Overall, we generated and evaluated 261 in silico mass spectra using CIDMD from 12 molecules. Many predicted spectra were highly similar to those of their corresponding NIST library experimental spectra. An average entropy score of 621 was found over all 261 spectra generated from all parameters and protomers, yet, when considering only the most probable protomer of each of the 12 molecules, the best parameter settings yielded an average similarity score of 828 ± 77. With such high similarity scores, the prediction accuracy of CIDMD appears to be far better than that obtained by a rule-based MS/MS prediction tool, CFM-ID. CFM-ID was published with average match scores of 0.37, even though the authors included the precursor ions in the MS/MS calculation.51 Keeping unfragmented precursor ions in MS/MS similarity calculations artificially increases match scores and should therefore be avoided, as it does not yield orthogonal information in identity search that preselects candidate molecules by accurate precursor mass information. CFM-ID is a heuristic-rule-based tool but includes self-learning machine learning methods. The performance of such methods depends heavily on the training data as well as other factors such as featurization, the structure of the neural network, and the complexity of the problem. An independent benchmarking study yielded worse matching scores using CFM-ID52 than average scores we yielded here by CIDMD. However, a significant drawback of CIDMD software compared to CFM-ID is the much slower compute time per tested molecule. For instance, bufotenine, a molecule of 204 Da with 31 atoms in vfac 8, took approximately 123.5 h to predict one CIDMD spectra from one protomer with one GeForce GTX 980 Ti graphical processing unit (GPU). With 32 GPUs in parallel, the computational cost significantly decreased to less than 4 h; hence, with 3 protomers of bufotenine, the total time was approximately 11.5 h. For a similar task, rule-based tools such as CFM-ID perform a lot faster. At this point, no tool combines accuracy with speed, and hence, predicting high quality MS/MS spectra for even a fraction of the chemosphere is beyond the reach of current methods.53

Yet, CIDMD offers additional advantages because it can unveil detailed fragmentation mechanisms for different protomers of each molecule. For citramalic acid, these mechanisms explained how protonation states affected the ion formation and ion abundance. While CIDMD can therefore be used to retrospectively rationalize experimental mass spectra by the ratio of different protomers found under experimental conditions, it would be much more useful if protomer formation itself could be accurately predicted so that fewer computationally intensive CIDMD simulations would be needed. Experimentally, it was found that solvent conditions can impact protomer states,54 and ion mobility collision cross section data can discern different protomers.55 However, even for small molecules, predicting pKa values accurately appears to be best by using quantum mechanical methods using the van’t Hoff isotherm to calculate free dissociation energies (ΔGaq),56 whereas pKb values appear to be less useful. It appears, however, that pKa predictions by machine-learning models still have root-mean square errors of about 1 pKa unit, especially when nonaqueous solvents need to be considered as used in LC-MS/MS.57,58 In a parallel report,59 we investigate if the thermodynamically most likely protomers are likely representing the structures that produce the most accurate spectra in CIDMD.

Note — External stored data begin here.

-- ==== Sys2Proof/Laws/Checksum.lean ====
section
/-! SUPPORT. The checksum loop: what a run of plain folds does, and the terms `Safety.lean` speaks of it with. -/

namespace Sys2Proof.Machine

theorem rotl16_eq_rotateLeft (x : Half) : rotl16 x = x.rotateLeft 1 := by
  simp [rotl16, BitVec.rotateLeft, BitVec.rotateLeftAux]

theorem foldFrom_cons (seed w : Half) (ws : List Half) : foldFrom seed (w :: ws) = foldFrom (fold16 seed w) ws := by
  simp [foldFrom, fold16, rotl16_eq_rotateLeft]

theorem foldFrom_append (seed : Half) (us ws : List Half) :
    foldFrom seed (us ++ ws) = foldFrom (foldFrom seed us) ws := by
  simp [foldFrom]

/-- The loop's read of word `i` is image word `i` (42_checksum.md R262). -/
theorem State.imgHalf_two_mul (s : State) (i : Nat) :
    s.imgHalf (2 * BitVec.ofNat 8 i) = s.imageWord i := by
  unfold State.imgHalf State.imageWord
  have h1 : (2 * BitVec.ofNat 8 i : BitVec 8) = BitVec.ofNat 8 (2 * i) := by
    rw [BitVec.ofNat_mul]
    rfl
  have h2 : (BitVec.ofNat 8 (2 * i) + 1 : BitVec 8) = BitVec.ofNat 8 (2 * i + 1) := by
    rw [BitVec.ofNat_add]
    rfl
  rw [h1, h2]

theorem State.imageWords_cons (s : State) (lo hi : Nat) (h : lo < hi) :
    s.imageWords lo hi = s.imageWord lo :: s.imageWords (lo + 1) hi := by
  unfold State.imageWords
  obtain ⟨k, rfl⟩ : ∃ k, hi = lo + 1 + k := ⟨hi - lo - 1, by omega⟩
  rw [show lo + 1 + k - lo = k + 1 by omega, show lo + 1 + k - (lo + 1) = k by omega, List.range'_succ]
  rfl

@[simp] theorem State.imageWords_self (s : State) (lo : Nat) : s.imageWords lo lo = [] := by simp [State.imageWords]

/-- `k` turns of the loop that read the image only, with no input to come: the next `k` words are folded. -/
theorem State.run_folds (s : State) (k i n : Nat) (hb : s.status.busy = true) (hp : s.phase = .kLoop)
    (hi : s.inputs = []) (hk : i + k ≤ s.wordBound) (hw : s.wi = BitVec.ofNat 8 i)
    (hplain : ∀ j, i ≤ j → j < i + k → s.on230X = true →
      j ≠ s.params.tables.skipLo ∧ ¬(s.params.tables.liveLo ≤ j ∧ j < s.params.tables.liveHi)) :
    s.run (k + n) =
      ({ s with ck := foldFrom s.ck (s.imageWords i (i + k)), wi := BitVec.ofNat 8 (i + k) } : State).run n := by
  have hbd : s.wordBound < 128 := by
    unfold State.wordBound
    cases s.sz <;> decide
  induction k generalizing s i with
  | zero =>
    simp [foldFrom]
    cases s
    simp_all
  | succ k ih =>
    rw [show k + 1 + n = (k + n) + 1 by omega, State.run_quiet s _ hb (by simp [hp]) hi]
    have hwi : s.wi.toNat = i := by rw [hw]; simp; omega
    have hact : s.act = s.foldWord (s.imageWord i) := by
      have hp1 := hplain i (le_refl _) (by omega)
      simp only [State.act, hp, State.checksumStep, hwi, show i < s.wordBound by omega, if_true]
      rw [← State.imgHalf_two_mul, ← hw]
      by_cases h230 : s.on230X = true
      · have := hp1 h230
        simp only [h230, Bool.true_and]
        rw [if_neg (by simpa using this.1), if_neg (by simpa using this.2)]
      · simp [h230]
    rw [hact]
    rw [ih (s.foldWord (s.imageWord i)) (i + 1) hb hp hi]
    · congr 1
      have h1 : ∀ w a b, (s.foldWord w).imageWords a b = s.imageWords a b := by intros; rfl
      simp only [h1, State.foldWord_ck]
      rw [State.imageWords_cons s i (i + (k + 1)) (by omega), foldFrom_cons,
        show i + 1 + k = i + (k + 1) by omega]
      rfl
    · show i + 1 + k ≤ s.wordBound
      omega
    · show s.wi + 1 = _
      rw [hw]
      bv_omega
    · intro j h1 h2 h3
      exact hplain j (by omega) (by omega) h3
    · exact hbd

/-- CMDV of a CHECKSUM word. -/
theorem CmdV.ofWord_checksum (var : Nibble) (szb : Bool) :
    CmdV.ofWord (encode (.checksum var szb)) = ⟨opChecksum, var, 0, szb⟩ := by
  revert var szb
  decide

/-- CMDV of the BUILD word. -/
theorem CmdV.ofWord_build : CmdV.ofWord (encode .build) = ⟨opBuild, 0, 0, false⟩ := by decide

/-- The end of the loop, for CHECKSUM (42_checksum.md R260). -/
theorem State.finishChecksum_checksum (s : State) (h : s.cmdv.op = opChecksum) :
    s.finishChecksum = { s with cksum := s.ck }.endWith .none := by
  simp [State.finishChecksum, h, opChecksum, opBuild]

/-- The end of the loop, for BUILD (42_checksum.md R268). -/
theorem State.finishChecksum_build (s : State) (h : s.cmdv.op = opBuild) :
    s.finishChecksum =
      { s.putImgHalf (BitVec.ofNat 8 (s.sz.bytes - 2)) s.ck with cksum := s.ck, phase := .b10 } := by
  simp [State.finishChecksum, h]

end Sys2Proof.Machine
end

Similarly, the best-suited parameter sets for CIDMD were still difficult to predict beforehand because they affect the CIDMD-calculated spectra differently; therefore, multiple parameter sets needed to be explored. The collision energy (CE) plays a critical role in the CID process. In CIDMD, the collision energy is represented by the vfac parameter, which resembles the collision energy used in the experiments. Our findings indicate that CIDMD performs better with higher velocity factors for larger molecules and smaller factors for smaller molecules overall. However, this value is not directly comparable to experimental CE values, even when vfac values are converted into the lab frame CElab (noted as CEmod previously). This discrepancy arises because experimental CE values refer to only the energy applied during collisions in the collision cell of the mass spectrometer. They do not account for the initial energy of the molecular ion, which is obtained from the ionization process, or for the energy accumulated by multiple collisions.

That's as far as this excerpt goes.